┌─ Records supplied
/-- A fault changes the link word of the free cell at the bank pointer, or of the extent at the head of the Firn list. -/
def breakLink (s : State) (l : LinkFault) (pool : Nat) : State :=
  match l with
  | .none => s
  | .changed w =>
    if pool == 0 then
      match bankHead s.bpm s.bpm.bankPtr with
      | some x => { s with bpm := { s.bpm with links := tput none s.bpm.links x (some w) } }
      | none => s
    else match s.bpm.extHead with
      | some x => writeExtLink s x w
      | none => s

end Sys2Proof.Machine
end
└─
_Task goal:_ Starting with the first record, copy everything through the final one exactly.

_The completed task:_
/-- A fault changes the link word of the free cell at the bank pointer, or of the extent at the head of the Firn list. -/
def breakLink (s : State) (l : LinkFault) (pool : Nat) : State :=
  match l with
  | .none => s
  | .changed w =>
    if pool == 0 then
      match bankHead s.bpm s.bpm.bankPtr with
      | some x => { s with bpm := { s.bpm with links := tput none s.bpm.links x (some w) } }
      | none => s
    else match s.bpm.extHead with
      | some x => writeExtLink s x w
      | none => s

end Sys2Proof.Machine
end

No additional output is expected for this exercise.